Question

What mass of ammonium chloride should be added to 2.50 L of a 0.145 M NH3 in order to obtain a buffer with a pH of 9.65?

Answer 1

Total volume of buffer solution is 2.50 L,

[Base] = [NH3] = 0.145 M

[Acid] = [NH4⁺] = [NH4Cl] = ?

pH = 9.65

hence, pOH = 14 - pH................( pH + pOH = 14)

pOH = 14 - 9.65

pOH = 4.35.

For NH3, Kb = 1.8 x 10^-5.

pKb = -log(Kb) = -log(1.8 x 10^-5) = 4.744

pKb = 4.74

Now Handerson equation is,

pOH = pKb + log{[Salt]/[Base]}

4.35 = 4.74 + log([ NH4Cl] / 0.145)

log([ NH4Cl] / 0.145) = 4.35 - 4.74

log([ NH4Cl] / 0.145) = -0.39

[ NH4Cl] / 0.145 = Antilog(-0.39) ............(Taking antilogarthm to tha base 10)

[ NH4Cl] / 0.145 = 0.407

[ NH4Cl] = 0.407 x 0.145

[ NH4Cl] = 0.059 M

Molecular weight of NH4Cl (Ammonium chloride) = 53.5 g/mol

i.e. 1 M NH4Cl 53.5 g/mol in 1 L............( definition of molarity)

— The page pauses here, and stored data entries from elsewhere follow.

-- ==== Sys2Proof/Machine/Ops.lean ====
section
/-! DEFINITION. The shared operations: the primitive actions (R18), raising an error and writing the response
(R19, R279, R280), the ready-wait (R130) and the frame (R131), and running one operation from its acceptance to its
response (R100, R8). -/

namespace Sys2Proof.Machine

/-- A piece of an operation: it ends with a value, or it has raised an error; either way the state goes on. -/
abbrev Op (α : Type) := EStateM Err State α

/-- The logical value of the k-th busy read to come: the level on the input against `BUSY_ACTIVE_HIGH` (R18, R34). -/
def State.busyAt (s : State) (k : Nat) : Bool :=
  (s.busyIn[k]?).getD (Config.freeBusyLevel (s.busyDrawn + k)) == s.params.busyActiveHigh

/-- The answer of the k-th exchange to come (R18). -/
def State.xferAt (s : State) (k : Nat) : Option Byte :=
  (s.xferIn[k]?).getD (Config.freeXfer (s.xferDrawn + k))

/-- Append one event to the trace (R18). -/
def State.log (s : State) (e : Event) : State := { s with trace := s.trace ++ [e] }

/-- `CsSet(a)` (R18). -/
def State.csSet (s : State) (a : Bool) : State := { s with cs := a }.log (.cs a)

/-- The state after one `BusyRead` (R18): one answer drawn, its event recorded. -/
def State.busyNext (s : State) : State :=
  { s with busyIn := s.busyIn.tail, busyDrawn := s.busyDrawn + 1 }.log (.busy (s.busyAt 0))

/-- The event of `Xfer(b)` with answer `a` (R18). -/
def xferEvent (b : Byte) : Option Byte → Event
  | some r => .xfer b r
  | none => .xferFail b

/-- The state after one `Xfer(b)` (R18): one answer drawn, its event recorded. -/
def State.xferNext (s : State) (b : Byte) : State :=
  { s with xferIn := s.xferIn.tail, xferDrawn := s.xferDrawn + 1 }.log (xferEvent b (s.xferAt 0))

/-- `Delay(T)` (R18): a named event, no time (R20). -/
def State.wait (s : State) (d : DelayName) : State := s.log (.delay d)

/-- What an error does to chip-select (R19, R279 (1)): release it if it is asserted. -/
def State.releaseIfHeld (s : State) : State := if s.cs then s.csSet false else s

/-- Acceptance of a command: `S.active <- 1` (R42, R100). -/
def State.accept (s : State) : State := { s with active := true }

/-- The end of an operation: the response is written, the block is idle (R32, R42, R279 (3), R280). -/
def State.respond (s : State) (r : Response) : State :=
  { s with resp := some r, active := false, seq := [], rx := [] }

def csSet (a : Bool) : Op Unit := fun s => .ok () (s.csSet a)

def busyRead : Op Bool := fun s => .ok (s.busyAt 0) s.busyNext

def delay (d : DelayName) : Op Unit := fun s => .ok () (s.wait d)

/-- `raise E`: the shared operation of taking an error (R19, R279). What follows it in the operation is not run. -/
def raise {α : Type} (e : Err) : Op α := fun s => .error e s.releaseIfHeld

/-- One exchange, a failed one raising TransportError (R131, R271). -/
def exchange (b : Byte) : Op Byte := fun s =>
  match s.xferAt 0 with
  | some r => .ok r (s.xferNext b)
  | none => raise .transportError (s.xferNext b)

/-- The parameters of the instance. -/
def params : Op Params := fun s => .ok s.params s

/-- `WaitReady` with this many reads still allowed (R130): read first, a delay only between two reads. -/
def waitReady : Nat → Op Unit
  | 0 => raise .readyTimeout
  | n + 1 => do
    if ← busyRead then
      if n ≠ 0 then delay .readyPoll
      waitReady n

/-- The byte exchanges of a frame, in list order (R64, R131). -/
def exchanges : List Byte → Op (List Byte)
  | [] => pure []
  | b :: bs => do
    let r ← exchange b
    let rs ← exchanges bs
    pure (r :: rs)

/-- `Frame(bytes)` (R131). -/
def frame (bytes : List Byte) : Op (List Byte) := do
  csSet true
  waitReady (← params).readyPollLimit
  let rx ← exchanges bytes
  csSet false
  pure rx

/-- One operation from its acceptance to its response: `return d` gives `(OK, d)`, `raise E` gives `(E, [])`
(R19, R101, R279). -/
def runOp (op : Op (List Byte)) (s : State) : State :=
  match op s.accept with
  | .ok d t => t.respond ⟨.ok, d⟩
  | .error e t => t.respond ⟨e, []⟩

/-- The answer to a byte string that is no command: no bus action (R104, R277). -/
def rejectCommand (s : State) : State := s.accept.respond ⟨.illegalCommand, []⟩

end Sys2Proof.Machine
end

so, 0.059 M NH4Cl say 'A' g/mol .....in 1 L

A = (53.5 x 0.059) / 1

A = 3.157 g/mol........in 1L.

So,A = 3.157 x 2.5 g........... in 2.5 L

A = 7.893 g.

Hence, 7.893 g of NH4Cl need to be added to prepare 2.5 L buffer with 0.145 M NH3 and 9.65 pH.